• [YOUR OBJECTIVE]:
Please write out exactly the lines that begin at the line containing "(∀ w, o.size" and run to the end of the records.
--- RECORDED DATA Enclosed Below ---
/-- A READ over the mesh (R448 to R451, R453, R455, R493): an open scalar's current or staged value, 0 for a closed
one whatever the request's form, the results of table 15.5 for the rest; it changes nothing but counters, and where
its object's block sleeps it starts the lane clock (R23). The model's choices: which objects R23 wakes for (log entry 71), and
that the object is judged before the form (log entry 33). A mirror read (R459, R460, table 15.6): isolated it
completes with 0; in the direct window an open scalar's low word, the upper word of an 8-byte one from what the read
at +0 just before it kept; last_result beside it. -/
def Obligations.ReadsAreAnswered : Prop :=
  (∀ (s : State) (eid : Byte) (m : Bytes) (key : Nat), s.managementUp = true → commandFits 1 m = true →
     key = fieldAt m 8 2 * 256 + fieldAt m 10 1 →
     (s.dict.endpoint = 0 ∨ messageOurs m = false → ∃ t, exec (.read (.mesh eid m)) s = .next t ∧ t.out = s.out ∧
       t.counter 0x700003 = bump 32 (s.counter 0x700003) 1) ∧
     (s.dict.endpoint ≠ 0 → messageOurs m = true →
       (m.length < 16 → ∃ t, exec (.read (.mesh eid m)) s = .next t ∧ s.replied t eid m 7 [] ∧
         t.counter 0x700004 = bump 32 (s.counter 0x700004) 1) ∧
       (16 ≤ m.length → objInfo key = none → ∃ t, exec (.read (.mesh eid m)) s = .next t ∧ s.replied t eid m 1 [] ∧
         t.counter 0x700001 = bump 32 (s.counter 0x700001) 1) ∧
       (∀ o, 16 ≤ m.length → objInfo key = some o →
         ∃ t, exec (.read (.mesh eid m)) s = .next t ∧
           (s.permits (s.asker eid) o key false = false →
             s.replied t eid m 0 (if fieldAt m 5 1 % 128 = 1 then toLe 8 0 else []) ∧
             t.counter 0x700002 = bump 32 (s.counter 0x700002) 1 ∧ ∀ p, p ∉ [Part.counters, .out] → p.same s t) ∧
           (s.permits (s.asker eid) o key false = true → requestFormed m = false → s.replied t eid m 7 [] ∧
             t.counter 0x700004 = bump 32 (s.counter 0x700004) 1 ∧ ∀ p, p ∉ [Part.counters, .out] → p.same s t) ∧
           (s.permits (s.asker eid) o key false = true → requestFormed m = true →
             (o.isBlock = true → s.replied t eid m 2 [] ∧ t.counter 0x700001 = bump 32 (s.counter 0x700001) 1) ∧
             (o.isBlock = false → s.replied t eid m 0 (toLe 8 (s.objValue key (bit (fieldAt m 7 1) 0))) ∧
               s.keptByRead t key ∧ t.mirror = s.mirror ∧ (s.gated key = false → t.dict = s.dict)))))) ∧
  (∀ (s : State) (offset : Nat),
     (s.managementUp = false → ∃ t, exec (.read (.mirror offset)) s = .next t ∧ t.out.mirror = 0 ∧ t.dict = s.dict ∧
       t.mirror = s.mirror) ∧
     (∀ key o, s.managementUp = true → objInfo key = some o → o.isBlock = false → key < 2 ^ 16 * 256 →
       s.permits .operator o key false = true →
       (offset = slotOffset key → ∃ t, exec (.read (.mirror offset)) s = .next t ∧
         t.out.mirror = BitVec.ofNat 32 (s.objValue key s.mirror.stagedView) ∧ t.mirror.lastResult = 0 ∧
         (o.size = 8 → t.mirror.heldHigh = some (offset, s.objValue key s.mirror.stagedView / 2 ^ 32)) ∧
         s.keptByRead t key ∧ (s.gated key = false → t.dict = s.dict)) ∧
       (∀ w, o.size = 8 → offset = slotOffset key + 4 → s.mirror.heldHigh = some (slotOffset key, w) →
         ∃ t, exec (.read (.mirror offset)) s = .next t ∧ t.out.mirror = BitVec.ofNat 32 w ∧ t.mirror.heldHigh = none ∧
           ∀ p, p ∉ [Part.mirror, .out] → p.same s t)) ∧
     (∀ key o, s.managementUp = true → objInfo key = some o → o.isBlock = false → key < 2 ^ 16 * 256 →
       s.permits .operator o key false = false → offset = slotOffset key →
       ∃ t, exec (.read (.mirror offset)) s = .next t ∧ t.out.mirror = 0 ∧ t.mirror.lastResult = 0 ∧
         t.counter 0x700002 = bump 32 (s.counter 0x700002) 1) ∧
     (s.managementUp = true → offset < 0x08000000 → objInfo (windowKey offset) = none →
       ∃ t, exec (.read (.mirror offset)) s = .next t ∧ t.out.mirror = 0 ∧ t.mirror.lastResult = 1))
--- End of Enclosed RECORDED DATA ---
• [SOLUTION TO THIS EXERCISE]:
       (∀ w, o.size = 8 → offset = slotOffset key + 4 → s.mirror.heldHigh = some (slotOffset key, w) →
         ∃ t, exec (.read (.mirror offset)) s = .next t ∧ t.out.mirror = BitVec.ofNat 32 w ∧ t.mirror.heldHigh = none ∧
           ∀ p, p ∉ [Part.mirror, .out] → p.same s t)) ∧
     (∀ key o, s.managementUp = true → objInfo key = some o → o.isBlock = false → key < 2 ^ 16 * 256 →
       s.permits .operator o key false = false → offset = slotOffset key →
       ∃ t, exec (.read (.mirror offset)) s = .next t ∧ t.out.mirror = 0 ∧ t.mirror.lastResult = 0 ∧
         t.counter 0x700002 = bump 32 (s.counter 0x700002) 1) ∧
     (s.managementUp = true → offset < 0x08000000 → objInfo (windowKey offset) = none →
       ∃ t, exec (.read (.mirror offset)) s = .next t ∧ t.out.mirror = 0 ∧ t.mirror.lastResult = 1))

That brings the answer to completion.